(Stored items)
□ □ □ □ □ □ □
/-- Settles O39: the same distribution narrows the same interval to the same bounds, both loops renormalize them alike, and
Tail counts the same symbol. -/
theorem decoderMirrorsEncoder : Obligations.DecoderMirrorsEncoder := by
  intro s d s' d' x lo hi hsame hlow hhigh _ hplan hdec henc hmode
  rw [exec_decSym, hplan] at hdec
  obtain rfl : complete (decRun (predict d) x lo hi) = d' := Host.Outcome.next.inj hdec
  obtain ⟨u, hu, rfl⟩ := execEncSym_ran henc
  obtain ⟨v, rfl, hv, hvs, hvtotal⟩ := encSym_of_mode_enc hu hmode
  obtain ⟨w, r, hrun, hr, hwlow, hwhigh, hwd, hwtotal, hsym, hvalid⟩ := decRun_counts d x lo hi
  obtain ⟨-, -, hnarrow⟩ := decPlan_run_symbol hplan
  have hb : encNarrow (predict s) x = (lo, hi) := (hsame.encNarrow_predict hlow hhigh x).trans hnarrow.symm
  have ⟨hlow', hhigh'⟩ := decoderRenormalizesAsTheEncoder { predict d with low := lo, high := hi } _ v
    (congrArg Prod.fst hb) (congrArg Prod.snd hb) hv
  rw [← hr, ← hwlow] at hlow'
  rw [← hr, ← hwhigh] at hhigh'
  have htail := ((hvs.trans hsame).trans hwd.symm).tail x
  rw [hrun]
  refine ⟨((samePredictor_complete _ _).trans htail).trans (samePredictor_complete _ _).symm, ?_⟩
  simp only [complete_low, complete_high, complete_total, complete_rsym, complete_rvalid, tail_low, tail_high, tail_total,
    tail_rsym, tail_rvalid]
  exact ⟨hlow'.symm, hhigh'.symm, by rw [hvtotal, hwtotal, hsame.total_predict], hsym, hvalid⟩

end Sys2Proof.Machine
end

section
/-! SUPPORT. The acceptance of a CMD write, the completion of a command, and what a step keeps of PEND, BUSY and DONE
(43_control.md R170 to R176). -/

namespace Sys2Proof.Machine

/-! ## The acceptance of a command (43_control.md R170) -/

/-- SOFT_RESET has one word (30_encoding.md R83). -/
theorem decodeCmd_eq_softReset_iff {w : Word} : decodeCmd w = .ok .softReset ↔ w = 0x01000000#32 := by
  constructor
  · intro h
    obtain ⟨hw, _⟩ := encodeOfDecode (.command w) .softReset h
    exact (Packet.command.inj hw).symm
  · rintro rfl
    rfl

theorem exec_wrCmd (w : Word) (s : State) : exec (.wrCmd w) s = .next (cmdWrite w s) := rfl

theorem cmdWrite_of_softReset (s : State) : cmdWrite 0x01000000#32 s = resetBlock s := rfl

section
variable {w : Word} {s : State}

theorem cmdWrite_of_busy (hw : w ≠ 0x01000000#32) (hb : busy s = true) : cmdWrite w s = reject .cmdOverrun s := by
  simp [cmdWrite, hw, hb]

theorem cmdWrite_of_illegal {e : DecodeError} (hb : busy s = false) (hd : decodeCmd w = .error e) :
    cmdWrite w s = reject .illegalCmd s := by
  have hw : w ≠ 0x01000000#32 := by
    rintro rfl
    cases hd
  simp [cmdWrite, hw, hb, hd]

theorem cmdWrite_of_mode {i : Instr} (hw : w ≠ 0x01000000#32) (hb : busy s = false) (hd : decodeCmd w = .ok i)
    (hm : modeAllows i s.mode = false) : cmdWrite w s = reject .modeErr s := by
  simp [cmdWrite, hw, hb, hd, hm]

theorem cmdWrite_of_allowed {i : Instr} (hw : w ≠ 0x01000000#32) (hb : busy s = false) (hd : decodeCmd w = .ok i)
    (hm : modeAllows i s.mode = true) : cmdWrite w s = { s with pend := some w } := by
  simp [cmdWrite, hw, hb, hd, hm]

end

/-- Settles O5: the branches of CmdWrite, in their order. -/
theorem commandAcceptanceOrder : Obligations.CommandAcceptanceOrder := by
  refine ⟨fun s => rfl, fun w s hw => ⟨fun hb => ?_, fun hb e hd => ?_, fun hb i hd hm => ?_, fun hb i hd hm => ?_⟩⟩ <;>
    rw [exec_wrCmd]
  · rw [cmdWrite_of_busy hw hb]
    rfl
  · rw [cmdWrite_of_illegal hb hd]
    rfl
  · rw [cmdWrite_of_mode hw hb hd hm]
    rfl
  · rw [cmdWrite_of_allowed hw hb hd hm]

/-! ## FAULT (43_control.md R175) -/

/-- In FAULT only three commands are allowed (30_encoding.md R89). -/
theorem eq_of_modeAllows_fault {i : Instr} (h : modeAllows i .fault = true) : i = .nop ∨ i = .softReset ∨ i = .abort := by
  cases i with
  | nop => exact .inl rfl
  | softReset => exact .inr (.inl rfl)
  | abort => exact .inr (.inr rfl)
  | _ => exact absurd h Bool.false_ne_true

/-- Outside IDLE every configuration write is rejected (44_host_access.md R205). -/
theorem cfgWrite_of_mode_ne_idle {s : State} (h : s.mode ≠ .idle) (legal : Bool) (u : State) :
    cfgWrite legal u s = reject .cfgErr s := if_pos (.inl h)

/-- A DIN write before EOI queues a byte while INQ has room (44_host_access.md R197). -/
theorem dinWrite_of_room {s : State} (he : s.eoi = false) (hq : s.inq.length < s.params.inDepth) (v : Word) :
    dinWrite v s = { s with inq := s.inq ++ [v.extractLsb' 0 8] } := by
  simp [dinWrite, he, Nat.not_le.mpr hq]

/-- A DOUT read pops the oldest byte (44_host_access.md R199). -/
theorem doutRead_outq {s : State} {b : Byte} {rest : List Byte} (h : s.outq = b :: rest) :
    (doutRead s).outq = rest := by
  simp [doutRead, h]

/-- Settles O10: CmdWrite and the configuration writes by MODE, the input and output accesses without it. -/
theorem faultModeAcceptsOnlyThreeCommands : Obligations.FaultModeAcceptsOnlyThreeCommands := by
  intro s hfault
  have hidle : s.mode ≠ .idle := by rw [hfault]; nofun
  refine ⟨fun hb w i hd hnop hsoft habort => ?rejected, fun hb => ⟨?nop, ?abort⟩, fun i hi => ?config,
    fun v he hq => ?din, fun v => rfl, fun b rest hq => ⟨doutRead s, rfl, doutRead_outq hq⟩⟩
  case rejected =>
    have hw : w ≠ 0x01000000#32 := fun hw => hsoft (Except.ok.inj (hd.symm.trans (decodeCmd_eq_softReset_iff.mpr hw)))
    have hm : modeAllows i s.mode = false := by
      rw [hfault, Bool.eq_false_iff]
      intro h
      rcases eq_of_modeAllows_fault h with h | h | h
      · exact hnop h
      · exact hsoft h
      · exact habort h
    rw [exec_wrCmd, cmdWrite_of_mode hw hb hd hm]
    rfl
  case nop => rw [exec_wrCmd, cmdWrite_of_allowed (i := .nop) (by decide) hb rfl rfl]
  case abort => rw [exec_wrCmd, cmdWrite_of_allowed (i := .abort) (by decide) hb rfl rfl]
  case config =>
    have hrej := cfgWrite_of_mode_ne_idle hidle
    obtain ⟨v, rfl | rfl | rfl | ⟨k, rfl | rfl⟩⟩ := hi
    · exact congrArg Host.Outcome.next (hrej (legalNord v) _)
    · exact congrArg Host.Outcome.next (hrej (legalCeil v) _)
    · exact congrArg Host.Outcome.next (hrej (legalRint v) _)
    · exact congrArg Host.Outcome.next (hrej (legalOrder v) _)
    · exact congrArg Host.Outcome.next (hrej (legalWeight v) _)
  case din => exact congrArg Host.Outcome.next (dinWrite_of_room he hq v)

/-! ## The control commands and their completion (43_control.md R171 to R174) -/

/-- BUSY is 0 exactly if PEND is empty and the output fits the physical FIFO (10_state.md R47). -/
theorem busy_eq_false_iff (s : State) : busy s = false ↔ s.pend = none ∧ s.outq.length ≤ s.params.outDepth := by
  simp [busy]

theorem busy_of_pend {s : State} {w : Word} (h : s.pend = some w) : busy s = true := by
  simp [busy, h]

/-- Completion keeps DONE or sets it, by BUSY after it. -/
theorem complete_done (s : State) : (complete s).done = (s.done || !busy (complete s)) := rfl

/-- Settles O6: with PEND empty, BUSY is whether the output exceeds the physical FIFO. -/
theorem completionEmptiesPendAndSetsDone : Obligations.CompletionEmptiesPendAndSetsDone := by
  intro s
  have hdone : (complete s).done = if s.outq.length ≤ s.params.outDepth then true else s.done := by
    rw [complete_done]
    by_cases h : s.outq.length ≤ s.params.outDepth
    · simp [h, (busy_eq_false_iff (complete s)).mpr ⟨rfl, h⟩]
    · simp [h, busy, Nat.not_le.mp h]
  rw [← hdone]
  rfl

/-- Settles O7: each command is its rule's record update, completed. -/
theorem controlCommandEffects : Obligations.ControlCommandEffects := fun _ => ⟨rfl, rfl, rfl, rfl⟩

/-! ## The turns of the block and of the host (43_control.md R176, 20_memory.md R69) -/

theorem step_of_fetch_run {s t : State} {i : Instr} (h : fetch s = .run i t) : step s = exec i t := by
  simp [step, h]

theorem step_of_fetch_quiet {s t : State} (h : fetch s = .quiet t) : step s = .next t := by
  simp [step, h]

/-- On the block's turn the word in PEND is what runs. -/
theorem fetch_of_blockTurn {s : State} {w : Word} (hw : s.pend = some w) (hb : blockTurn s = true) :
    fetch s = fetchBlock s w := by
  simp [fetch, hb, hw]

theorem fetchBlock_of_decode {s : State} {w : Word} {i : Instr} (h : decodeCmd w = .ok i) :
    fetchBlock s w = .run i s := by
  simp [fetchBlock, h]

theorem fetchHost_access_of_decode {a : Access} {i : Instr} {s : State} (hpin : s.resetPin = false)
    (h : decodeAccess a = .ok i) : fetchHost (.access a) s = .run i s := by
  simp [fetchHost, hpin, h]

/-- A command in PEND has the turn when no host event is left, or when it is not held and the next event does not come
before it. -/
theorem blockTurn_of_pend {s : State} {w : Word} (hpin : s.resetPin = false) (hw : s.pend = some w)
    (h : s.hostq = [] ∨ (holdIn s = false ∧ ∃ act rest, s.hostq = ⟨false, act⟩ :: rest)) : blockTurn s = true := by
  rcases h with hq | ⟨hh, act, rest, hq⟩
  · simp [blockTurn, hpin, hw, hq]
  · simp [blockTurn, hpin, hw, hq, hh]

/-- The next host event has the turn when PEND is empty, its command is held, or the event comes before it. -/
theorem blockTurn_of_event {s : State} {ev : HostEvent} {rest : List HostEvent} (hq : s.hostq = ev :: rest)
    (h : s.pend = none ∨ holdIn s = true ∨ ev.early = true) : blockTurn s = false := by
  rcases h with hp | hh | he
  · simp [blockTurn, hp]
  · simp [blockTurn, hq, hh]
  · exact blockTurn_of_early hq he

/-- Settles O50: whose turn it is, what is fetched on it, and the operation that this decodes to. -/
theorem stepRunsTheDecodedOperation : Obligations.StepRunsTheDecodedOperation := by
  constructor
  · intro s w i hpin hw hd hturn
    refine step_of_fetch_run ?_
    rw [fetch_of_blockTurn hw (blockTurn_of_pend hpin hw hturn), fetchBlock_of_decode hd]
  · intro s ev rest a i hpin hq ha hd hturn
    refine step_of_fetch_run ?_
    rw [fetch_of_hostTurn hq (blockTurn_of_event hq hturn), ha]
    exact fetchHost_access_of_decode hpin hd

/-- Settles O2: the CMD write and the command reset the block, and so does the event of the reset input, which raises the
pin. -/
theorem resetsReachTheResetState : Obligations.ResetsReachTheResetState := by
  refine ⟨fun s => ?_, fun s => rfl, fun s rest hq => ?_⟩
  · rw [exec_wrCmd, cmdWrite_of_softReset]
    rfl
  · refine step_of_fetch_quiet ?_
    rw [fetch_of_hostTurn hq (blockTurn_of_early hq rfl)]
    rfl

/-! ## PEND (43_control.md R170, R176) -/

/-- An empty PEND is legal. -/
theorem pendOk_of_pend_none {s : State} (h : s.pend = none) : PendOk s := by
  simp [PendOk, h]

/-- The word of a command other than SOFT_RESET that MODE allows is legal in PEND. -/
theorem pendOk_of_decode {s : State} {w : Word} {i : Instr} (hw : s.pend = some w) (hd : decodeCmd w = .ok i)
    (hi : i ≠ .softReset) (hm : modeAllows i s.mode = true) : PendOk s := by
  intro v hv
  obtain rfl : w = v := Option.some.inj (hw.symm.trans hv)
  exact ⟨i, by simp [hd, Except.toOption], hi, hm⟩

/-- An access leaves PEND and MODE, resets the block, or puts an accepted word into PEND. -/
theorem access_pendOk {a : Access} {i : Instr} {s t : State} (hs : PendOk s) (hd : decodeAccess a = .ok i)
    (h : exec i s = .next t) : PendOk t := by
  refine access_keeps PendOk hd h (here := hs) (read := fun _ _ hu => hu) (draw := hs) (pop := fun _ _ _ => hs)
    (rejected := fun _ => hs) (reset := pendOk_of_pend_none rfl) (accepted := fun w i hw _ hi hm => ?_)
    (queued := fun _ _ => hs) (errors := fun _ => hs) (status := fun _ _ => hs) (enable := fun _ => hs) (ended := hs)
    (score := fun _ => hs) (diag := fun _ => hs) (config := fun u _ _ hu => ?_)
  · refine pendOk_of_decode rfl hi ?_ hm
    rintro rfl
    exact hw (decodeCmd_eq_softReset_iff.mp hi)
  · cases hu <;> exact hs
□ □ □ □ □ □ □
> DIRECTIONS FOR THIS TASK
Every line above from the line with "[blockTurn, hq, hh]" to the line with "Obligations.ResetsReachTheResetState := by", both included, must be reproduced exactly, and no other line may appear.

> SOLUTION TO THIS EXERCISE
  · simp [blockTurn, hq, hh]
  · exact blockTurn_of_early hq he

/-- Settles O50: whose turn it is, what is fetched on it, and the operation that this decodes to. -/
theorem stepRunsTheDecodedOperation : Obligations.StepRunsTheDecodedOperation := by
  constructor
  · intro s w i hpin hw hd hturn
    refine step_of_fetch_run ?_
    rw [fetch_of_blockTurn hw (blockTurn_of_pend hpin hw hturn), fetchBlock_of_decode hd]
  · intro s ev rest a i hpin hq ha hd hturn
    refine step_of_fetch_run ?_
    rw [fetch_of_hostTurn hq (blockTurn_of_event hq hturn), ha]
    exact fetchHost_access_of_decode hpin hd

/-- Settles O2: the CMD write and the command reset the block, and so does the event of the reset input, which raises the
pin. -/
theorem resetsReachTheResetState : Obligations.ResetsReachTheResetState := by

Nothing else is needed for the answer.